Pertanyaan dan Jawaban Seputar Cara Menanam Kangkung agar Panen 21 Hari dengan Media Sederhana

1. Apakah kangkung bisa ditanam di lahan sempit?

Jawaban: Ya, kangkung sangat cocok ditanam di lahan sempit menggunakan pot, polybag, atau bahkan botol bekas.

2. Pupuk apa yang cocok untuk mempercepat pertumbuhan kangkung?

Jawaban: Pupuk organik kaya nitrogen, pupuk kandang, dan pupuk NPK sangat efektif untuk mempercepat pertumbuhan kangkung.

3. Bagaimana cara mengetahui bibit kangkung yang unggul?

Jawaban: Bibit unggul akan tenggelam saat direndam air, memiliki fisik sempurna, dan bebas dari cacat.

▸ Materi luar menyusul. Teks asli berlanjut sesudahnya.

/-- The law of R103: of an ARMED agent a zone's stage falls only to NORMAL, and only by an accepted RESET ZONE, by the quiet
expiry from WATCH, by leaving ARMED, or by reset. -/
def Obligations.StageFallsOnlyToNormal : Prop :=
  ∀ (s t : State) (z : Zone), s.mu.mode = .armed → step s = .next t → (t.zone z).stage.value < (s.zone z).stage.value →
    (t.zone z).stage = .normal ∧
    (t.mu.mode ≠ .armed ∨
     (s.front = some .resetZone ∧ ∃ tag, t.liu.answerSlot = some (plainAnswer tag .done [])) ∨
     (s.front = some (.quietExpiry z.val) ∧ (s.zone z).stage = .watch))

/-! ## Shutdown runs and the relay filter (spec/07) -/

/-- A start request begins an IDLE run and no other (R122). How a step begins (R123), how the run ends (R128), and the three
expiries of a step (R125, R127), which change nothing before their time, in another phase, or outside ARMED (log entry 2); the
lists of failed and skipped steps, and their bytes in the RUN_END report (R128). That the CAPPED inputs which the fan stops of the next steps give are evaluated (settle) once
those steps have begun is log entry 10. -/
def Obligations.StepsBeginAndExpire : Prop :=
  ((∀ (z : Zone) (fuel : Nat) (k : StepNo) (s : State),
     let e := s.tables.step z k
     let u := s.setRun z { s.run z with step := k }
     (e.action = .none → beginStep z (fuel + 1) k.val s = endRun z u) ∧
     (e.action = .wait → beginStep z (fuel + 1) k.val s =
       s.setRun z { s.run z with step := k, phase := .timing, stepTime := s.lineTime }) ∧
     (∀ n, e.action ≠ .none → e.action ≠ .wait → e.node = some n →
       ((s.zone (s.tables.node n).zone).isolated = true → beginStep z (fuel + 1) k.val s =
         beginStep z fuel (k.val + 1) (s.setRun z { s.run z with step := k, skipped := joinSteps k (s.run z).skipped })) ∧
       ((s.zone (s.tables.node n).zone).isolated = false →
         (s.lastCode n = e.action.commandedState → beginStep z (fuel + 1) k.val s = beginStep z fuel (k.val + 1) u) ∧
         (s.lastCode n ≠ e.action.commandedState →
           let queued := (s.setRun z { s.run z with step := k, phase := .queued }).enqueue
             ⟨.shutdown, .stepOrder z k, orderFrame (if e.action = .divertGate then .divert else .stop) 0 (addressOf n)⟩
           beginStep z (fuel + 1) k.val s =
             if e.action = .stopFan then fanStopNoticeDoors n (fanStopNotice n .order queued) else queued)))) ∧
   (∀ (z : Zone) (fuel k : Nat) (s : State), 8 ≤ k → beginStep z (fuel + 1) k s = endRun z s) ∧
   (∀ (z : Zone) (s : State), endRun z s =
     (s.setRun z { s.run z with state := if (s.run z).failed = [] then .done else .doneWithFault }).report .runEnd z.val
       [if (s.run z).failed = [] then 0 else 1, stepSetByte (s.run z).failed, stepSetByte (s.run z).skipped]) ∧
   (∀ (z : Zone) (s : State), s.mu.mode = .armed → (s.run z).state = .running →
     let r := s.run z
     let e := s.tables.step z r.step
     let next := fun u => settle (beginStep z 9 (r.step.val + 1) u)
     (r.phase = .timing → (e.action = .wait ∨ e.completion = .time) → passed s.lineTime r.stepTime e.time = true →
       exec (.stepTimeExpiry z.val) s = .next (next s)) ∧
     (∀ n, r.phase = .timing → e.action ≠ .wait → e.completion = .confirm → e.node = some n →
       passed s.lineTime r.stepTime e.time = true → exec (.stepTimeoutExpiry z.val) s =
         .next ((s.setRun z { r with phase := .queryQueued }).enqueue
           ⟨.supervision, .stepQuery z r.step, fieldFrame kindQuery (addressOf n) []⟩)) ∧
     (∀ n, r.phase = .querying → e.node = some n → passed s.lineTime r.stepTime 200 = true →
       exec (.stepAnswerExpiry z.val) s = .next (next ((s.setRun z { r with failed := joinSteps r.step r.failed }).fault
         .seqStepTimeout (some (addressOf n)) (z.val * 8 + r.step.val)))))) ∧
  (∀ (z : Zone) (s : State), NoInputWaits s →
    let r := s.run z
    let e := s.tables.step z r.step
    let waits := s.mu.mode = .armed ∧ r.state = .running
    let timed := waits ∧ r.phase = .timing ∧ passed s.lineTime r.stepTime e.time = true
    (¬ (timed ∧ (e.action = .wait ∨ e.completion = .time)) → exec (.stepTimeExpiry z.val) s = .next s) ∧
    (¬ (timed ∧ e.action ≠ .wait ∧ e.completion = .confirm) → exec (.stepTimeoutExpiry z.val) s = .next s) ∧
    (¬ (waits ∧ r.phase = .querying ∧ passed s.lineTime r.stepTime 200 = true) →
      exec (.stepAnswerExpiry z.val) s = .next s)) ∧
  (∀ (k : StepNo) (ks : List StepNo),
    joinSteps k ks = (List.finRange 8).filter (fun j => decide (j = k ∨ j ∈ ks)) ∧
    (stepSetByte ks).getLsbD k.val = decide (k ∈ ks)) ∧
  (∀ (z : Zone) (s : State),
    ((s.run z).state = .idle → startRun z s = beginStep z 9 0
      (s.setRun z { s.run z with state := .running, failed := [], skipped := [] })) ∧
    ((s.run z).state ≠ .idle → startRun z s = s))

/-- A STATE that shows the commanded state ends the CONFIRM step of each run that waits for it (R126), the runs in ascending
zone number (log entry 11). A STATE RUNNING of a fan or feed meets the lock upkeep: ORDER STOP, the notices for a fan, the
RESTOP report, and LOCAL LOCK when the lock flag is set (R134). A STATE of a gate meets the gate upkeep (R111), whose ORDER
DIVERT counts as one of stage DIVERT if it is withheld (log entry 13). The flag of a STATE is read as the byte sent (log entry
31), the operation of a waiting order from its first payload byte (log entry 15). -/
def Obligations.StatesConfirmStepsAndMeetUpkeep : Prop :=
  (∀ (n : NodeIx) (code : Byte) (z : Zone) (s : State),
    let r := s.run z
    let e := s.tables.step z r.step
    let shows := (e.action = .stopFan ∧ code = 2) ∨ (e.action = .stopFeed ∧ code = 1) ∨ (e.action = .divertGate ∧ code = 1)
    let confirms := r.state = .running ∧ e.completion = .confirm ∧ e.node = some n ∧ shows
    (confirms → confirmOneRun n code z s = beginStep z 9 (r.step.val + 1) s) ∧
    (¬ confirms → confirmOneRun n code z s = s)) ∧
  (∀ (n : NodeIx) (code localControl : Byte) (s : State),
    let u := forEach (List.finRange 8) (confirmOneRun n code) s
    let e := u.tables.node n
    let z := e.zone
    let r := u.zone z
    let begun := ∃ k : StepNo, k ≤ (u.run z).step ∧ (u.tables.step z k).action = .stopFan ∧ (u.tables.step z k).node = some n
    let stopped := (e.kind = .feed ∧ 3 ≤ r.stage.value ∧ r.skipped.getLsbD 3 = false) ∨
      (e.kind = .fan ∧ 4 ≤ r.stage.value ∧ r.skipped.getLsbD 4 = false ∧ ((u.run z).state ≠ .running ∨ begun))
    let stopWaits := ∃ x ∈ u.liu.fieldQueue, x.cls ≠ .relay ∧ OrderOf .stop x.frame ∧ n ∈ u.tables.reached x.frame.dest
    let upkeep := code = 0 ∧ stopped ∧ r.isolated = false ∧ ¬ stopWaits
    let ordered := u.enqueue ⟨.shutdown, .agent, orderFrame .stop 0 (addressOf n)⟩
    let noticed := if e.kind = .fan then fanStopNoticeDoors n (fanStopNotice n .order ordered) else ordered
    let reported := noticed.report .restop (n.val + 1) [if e.kind = .fan then 6 else 8, byteOf r.stage.value, localControl]
    (¬ upkeep → sequencerTakes n code localControl s = u) ∧
    (upkeep → (u.node n).lockFlag = false → sequencerTakes n code localControl s = reported) ∧
    (upkeep → (u.node n).lockFlag = true → sequencerTakes n code localControl s =
      reported.enqueue ⟨.shutdown, .agent, fieldFrame kindLocalLock (addressOf n) []⟩)) ∧
  (∀ (n : NodeIx) (code localControl : Byte) (s : State),
    let z := (s.tables.node n).zone
    let r := s.zone z
    let turns := code = 0 ∧ localControl = 1 ∧ 2 ≤ r.stage.value ∧ r.isolated = false ∧ r.skipped.getLsbD 2 = false
    (turns → gateUpkeep n code localControl s =
      s.enqueue ⟨.shutdown, .stageOrder z .divert, orderFrame .divert 0 (addressOf n)⟩) ∧
    (¬ turns → gateUpkeep n code localControl s = s))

4. Apakah kangkung membutuhkan banyak sinar matahari?

Jawaban: Ya, kangkung membutuhkan sinar matahari langsung setidaknya 4-6 jam per hari untuk pertumbuhan optimal.

5. Bisakah kangkung dipanen berulang kali?

Jawaban: Ya, dengan metode panen potong, kangkung dapat dipanen berulang setiap 5-7 hari.